For the records below, output each line exactly as it appears, from the first through the line with "mnemonic := .DECODE_WORD, imm".

## Exercise material
---

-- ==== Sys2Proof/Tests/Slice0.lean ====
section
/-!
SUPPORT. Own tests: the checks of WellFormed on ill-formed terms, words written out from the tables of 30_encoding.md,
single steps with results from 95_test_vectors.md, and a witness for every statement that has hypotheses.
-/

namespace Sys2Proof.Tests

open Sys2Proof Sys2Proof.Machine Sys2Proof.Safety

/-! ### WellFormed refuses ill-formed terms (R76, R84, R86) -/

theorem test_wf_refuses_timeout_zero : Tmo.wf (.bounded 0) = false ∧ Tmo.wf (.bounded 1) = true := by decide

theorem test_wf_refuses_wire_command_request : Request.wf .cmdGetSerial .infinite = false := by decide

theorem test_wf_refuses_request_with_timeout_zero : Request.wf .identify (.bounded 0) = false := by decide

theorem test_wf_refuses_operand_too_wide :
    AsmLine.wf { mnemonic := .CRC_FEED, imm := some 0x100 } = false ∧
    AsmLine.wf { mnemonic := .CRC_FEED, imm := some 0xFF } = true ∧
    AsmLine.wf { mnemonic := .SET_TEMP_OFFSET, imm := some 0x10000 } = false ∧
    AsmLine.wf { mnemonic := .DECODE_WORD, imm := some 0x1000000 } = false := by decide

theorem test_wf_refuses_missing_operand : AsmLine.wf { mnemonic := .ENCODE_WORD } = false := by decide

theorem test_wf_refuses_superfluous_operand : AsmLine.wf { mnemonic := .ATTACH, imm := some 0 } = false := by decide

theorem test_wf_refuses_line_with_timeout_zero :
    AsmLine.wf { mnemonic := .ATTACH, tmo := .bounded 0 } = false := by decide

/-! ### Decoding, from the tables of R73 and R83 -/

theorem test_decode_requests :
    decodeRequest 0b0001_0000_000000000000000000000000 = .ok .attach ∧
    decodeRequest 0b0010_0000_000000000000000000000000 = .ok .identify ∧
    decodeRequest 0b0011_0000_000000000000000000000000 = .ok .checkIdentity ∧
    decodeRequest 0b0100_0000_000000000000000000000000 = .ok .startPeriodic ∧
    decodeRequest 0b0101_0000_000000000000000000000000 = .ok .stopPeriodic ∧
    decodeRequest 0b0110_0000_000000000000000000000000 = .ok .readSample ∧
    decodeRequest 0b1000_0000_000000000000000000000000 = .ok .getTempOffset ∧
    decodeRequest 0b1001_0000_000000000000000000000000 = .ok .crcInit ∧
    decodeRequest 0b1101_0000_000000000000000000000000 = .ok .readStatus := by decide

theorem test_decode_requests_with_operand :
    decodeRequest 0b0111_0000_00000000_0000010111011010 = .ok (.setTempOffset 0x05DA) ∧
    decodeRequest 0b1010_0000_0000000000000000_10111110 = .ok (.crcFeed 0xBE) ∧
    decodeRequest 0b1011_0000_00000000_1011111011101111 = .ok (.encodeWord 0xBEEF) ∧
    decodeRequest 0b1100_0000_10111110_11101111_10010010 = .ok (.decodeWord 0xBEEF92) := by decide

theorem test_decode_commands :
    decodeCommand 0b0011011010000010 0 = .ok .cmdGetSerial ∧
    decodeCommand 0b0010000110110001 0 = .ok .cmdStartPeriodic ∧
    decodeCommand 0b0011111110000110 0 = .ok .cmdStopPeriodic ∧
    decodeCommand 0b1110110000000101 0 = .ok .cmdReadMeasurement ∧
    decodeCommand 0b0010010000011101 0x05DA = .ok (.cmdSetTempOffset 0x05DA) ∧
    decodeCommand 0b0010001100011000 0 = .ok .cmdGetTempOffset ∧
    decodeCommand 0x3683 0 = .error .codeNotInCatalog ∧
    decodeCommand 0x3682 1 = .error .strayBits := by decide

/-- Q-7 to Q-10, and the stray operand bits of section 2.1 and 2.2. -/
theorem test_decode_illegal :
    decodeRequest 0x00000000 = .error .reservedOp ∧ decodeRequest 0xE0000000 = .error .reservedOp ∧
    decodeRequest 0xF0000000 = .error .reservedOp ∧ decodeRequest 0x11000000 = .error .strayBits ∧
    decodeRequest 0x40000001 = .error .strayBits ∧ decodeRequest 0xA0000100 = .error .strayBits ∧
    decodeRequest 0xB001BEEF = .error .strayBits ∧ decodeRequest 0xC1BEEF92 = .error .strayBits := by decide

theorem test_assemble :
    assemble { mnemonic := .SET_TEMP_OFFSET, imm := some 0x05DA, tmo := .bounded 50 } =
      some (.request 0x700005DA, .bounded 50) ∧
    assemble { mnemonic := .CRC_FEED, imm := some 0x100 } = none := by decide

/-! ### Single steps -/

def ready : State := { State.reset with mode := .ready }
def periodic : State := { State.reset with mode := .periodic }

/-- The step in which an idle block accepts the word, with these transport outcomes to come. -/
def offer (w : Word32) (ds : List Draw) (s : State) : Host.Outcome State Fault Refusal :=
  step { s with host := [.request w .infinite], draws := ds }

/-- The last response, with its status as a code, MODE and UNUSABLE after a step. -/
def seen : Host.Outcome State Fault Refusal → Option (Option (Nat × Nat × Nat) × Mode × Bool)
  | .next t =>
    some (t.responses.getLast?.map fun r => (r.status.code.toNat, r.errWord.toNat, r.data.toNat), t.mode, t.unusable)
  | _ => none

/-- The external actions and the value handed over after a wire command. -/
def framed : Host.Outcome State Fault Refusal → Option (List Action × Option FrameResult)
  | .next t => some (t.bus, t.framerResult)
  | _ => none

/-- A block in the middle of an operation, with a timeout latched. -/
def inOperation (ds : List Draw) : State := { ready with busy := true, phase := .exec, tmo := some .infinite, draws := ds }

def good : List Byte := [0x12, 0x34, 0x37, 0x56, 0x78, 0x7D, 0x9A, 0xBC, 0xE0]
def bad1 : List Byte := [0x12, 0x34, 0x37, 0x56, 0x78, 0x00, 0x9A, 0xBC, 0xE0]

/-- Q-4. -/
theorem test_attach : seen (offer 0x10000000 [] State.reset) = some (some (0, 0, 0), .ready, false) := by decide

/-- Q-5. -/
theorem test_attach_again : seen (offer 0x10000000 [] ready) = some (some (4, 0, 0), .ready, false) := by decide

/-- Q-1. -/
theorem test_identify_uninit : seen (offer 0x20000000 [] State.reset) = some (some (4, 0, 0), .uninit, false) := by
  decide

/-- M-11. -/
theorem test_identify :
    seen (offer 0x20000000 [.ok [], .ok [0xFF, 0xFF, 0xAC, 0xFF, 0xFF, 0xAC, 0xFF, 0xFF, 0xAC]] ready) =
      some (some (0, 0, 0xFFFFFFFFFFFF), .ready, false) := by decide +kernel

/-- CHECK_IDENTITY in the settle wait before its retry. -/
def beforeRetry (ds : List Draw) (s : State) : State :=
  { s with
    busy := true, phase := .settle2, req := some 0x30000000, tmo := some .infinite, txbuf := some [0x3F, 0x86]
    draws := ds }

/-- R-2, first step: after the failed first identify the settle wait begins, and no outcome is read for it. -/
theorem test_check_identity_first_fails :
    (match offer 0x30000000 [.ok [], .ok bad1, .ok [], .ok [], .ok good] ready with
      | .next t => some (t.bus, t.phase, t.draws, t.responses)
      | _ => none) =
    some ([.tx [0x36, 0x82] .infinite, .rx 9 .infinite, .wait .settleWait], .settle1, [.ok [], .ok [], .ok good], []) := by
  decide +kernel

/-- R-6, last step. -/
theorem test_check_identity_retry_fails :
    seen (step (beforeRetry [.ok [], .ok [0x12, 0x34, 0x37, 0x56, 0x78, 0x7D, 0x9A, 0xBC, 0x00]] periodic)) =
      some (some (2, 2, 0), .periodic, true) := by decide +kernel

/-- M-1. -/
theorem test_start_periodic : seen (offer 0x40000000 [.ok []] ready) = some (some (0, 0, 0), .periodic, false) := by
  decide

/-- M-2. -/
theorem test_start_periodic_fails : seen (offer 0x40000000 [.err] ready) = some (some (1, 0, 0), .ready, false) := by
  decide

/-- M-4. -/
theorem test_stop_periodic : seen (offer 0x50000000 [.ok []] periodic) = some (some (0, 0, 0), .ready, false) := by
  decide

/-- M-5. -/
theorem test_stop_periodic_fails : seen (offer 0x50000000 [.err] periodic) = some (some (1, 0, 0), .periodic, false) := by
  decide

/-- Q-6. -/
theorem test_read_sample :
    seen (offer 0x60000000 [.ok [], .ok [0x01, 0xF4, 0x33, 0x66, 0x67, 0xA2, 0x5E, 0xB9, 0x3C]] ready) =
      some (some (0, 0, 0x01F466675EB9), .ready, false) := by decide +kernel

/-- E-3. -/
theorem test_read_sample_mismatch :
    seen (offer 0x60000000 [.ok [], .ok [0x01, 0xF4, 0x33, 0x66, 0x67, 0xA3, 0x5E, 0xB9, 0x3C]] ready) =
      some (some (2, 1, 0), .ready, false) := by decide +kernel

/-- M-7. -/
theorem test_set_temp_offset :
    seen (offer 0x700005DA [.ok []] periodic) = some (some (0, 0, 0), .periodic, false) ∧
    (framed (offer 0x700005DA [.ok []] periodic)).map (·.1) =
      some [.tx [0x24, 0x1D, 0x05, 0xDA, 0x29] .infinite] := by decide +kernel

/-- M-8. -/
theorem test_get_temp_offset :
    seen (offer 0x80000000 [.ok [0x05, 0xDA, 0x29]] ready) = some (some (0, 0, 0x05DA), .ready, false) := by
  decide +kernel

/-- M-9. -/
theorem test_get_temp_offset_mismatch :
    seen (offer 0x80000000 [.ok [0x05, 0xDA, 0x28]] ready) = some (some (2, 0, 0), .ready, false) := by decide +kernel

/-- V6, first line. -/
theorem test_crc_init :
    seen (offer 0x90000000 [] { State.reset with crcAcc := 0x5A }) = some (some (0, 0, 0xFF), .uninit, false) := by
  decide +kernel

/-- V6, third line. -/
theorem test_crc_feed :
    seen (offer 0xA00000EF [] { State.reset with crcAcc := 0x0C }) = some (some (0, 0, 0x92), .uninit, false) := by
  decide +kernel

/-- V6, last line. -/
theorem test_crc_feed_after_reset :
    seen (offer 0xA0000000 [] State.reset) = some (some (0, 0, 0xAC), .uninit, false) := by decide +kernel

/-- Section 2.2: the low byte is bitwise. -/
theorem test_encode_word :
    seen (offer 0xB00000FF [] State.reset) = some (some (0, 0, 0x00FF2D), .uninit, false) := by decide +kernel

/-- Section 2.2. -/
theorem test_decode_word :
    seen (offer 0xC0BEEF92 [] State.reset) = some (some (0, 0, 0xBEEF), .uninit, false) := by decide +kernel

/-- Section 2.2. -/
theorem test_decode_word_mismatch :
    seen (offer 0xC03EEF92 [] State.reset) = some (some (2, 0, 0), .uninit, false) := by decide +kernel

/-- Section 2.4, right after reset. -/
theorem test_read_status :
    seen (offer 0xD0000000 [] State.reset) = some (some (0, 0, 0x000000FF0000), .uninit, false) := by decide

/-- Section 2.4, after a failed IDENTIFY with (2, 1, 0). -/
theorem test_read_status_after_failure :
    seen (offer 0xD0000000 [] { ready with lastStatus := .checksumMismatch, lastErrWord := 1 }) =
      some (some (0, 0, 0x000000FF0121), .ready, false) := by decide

---

## Answer
-- ==== Sys2Proof/Tests/Slice0.lean ====
section
/-!
SUPPORT. Own tests: the checks of WellFormed on ill-formed terms, words written out from the tables of 30_encoding.md,
single steps with results from 95_test_vectors.md, and a witness for every statement that has hypotheses.
-/

namespace Sys2Proof.Tests

open Sys2Proof Sys2Proof.Machine Sys2Proof.Safety

/-! ### WellFormed refuses ill-formed terms (R76, R84, R86) -/

theorem test_wf_refuses_timeout_zero : Tmo.wf (.bounded 0) = false ∧ Tmo.wf (.bounded 1) = true := by decide

theorem test_wf_refuses_wire_command_request : Request.wf .cmdGetSerial .infinite = false := by decide

theorem test_wf_refuses_request_with_timeout_zero : Request.wf .identify (.bounded 0) = false := by decide

theorem test_wf_refuses_operand_too_wide :
    AsmLine.wf { mnemonic := .CRC_FEED, imm := some 0x100 } = false ∧
    AsmLine.wf { mnemonic := .CRC_FEED, imm := some 0xFF } = true ∧
    AsmLine.wf { mnemonic := .SET_TEMP_OFFSET, imm := some 0x10000 } = false ∧
    AsmLine.wf { mnemonic := .DECODE_WORD, imm := some 0x1000000 } = false := by decide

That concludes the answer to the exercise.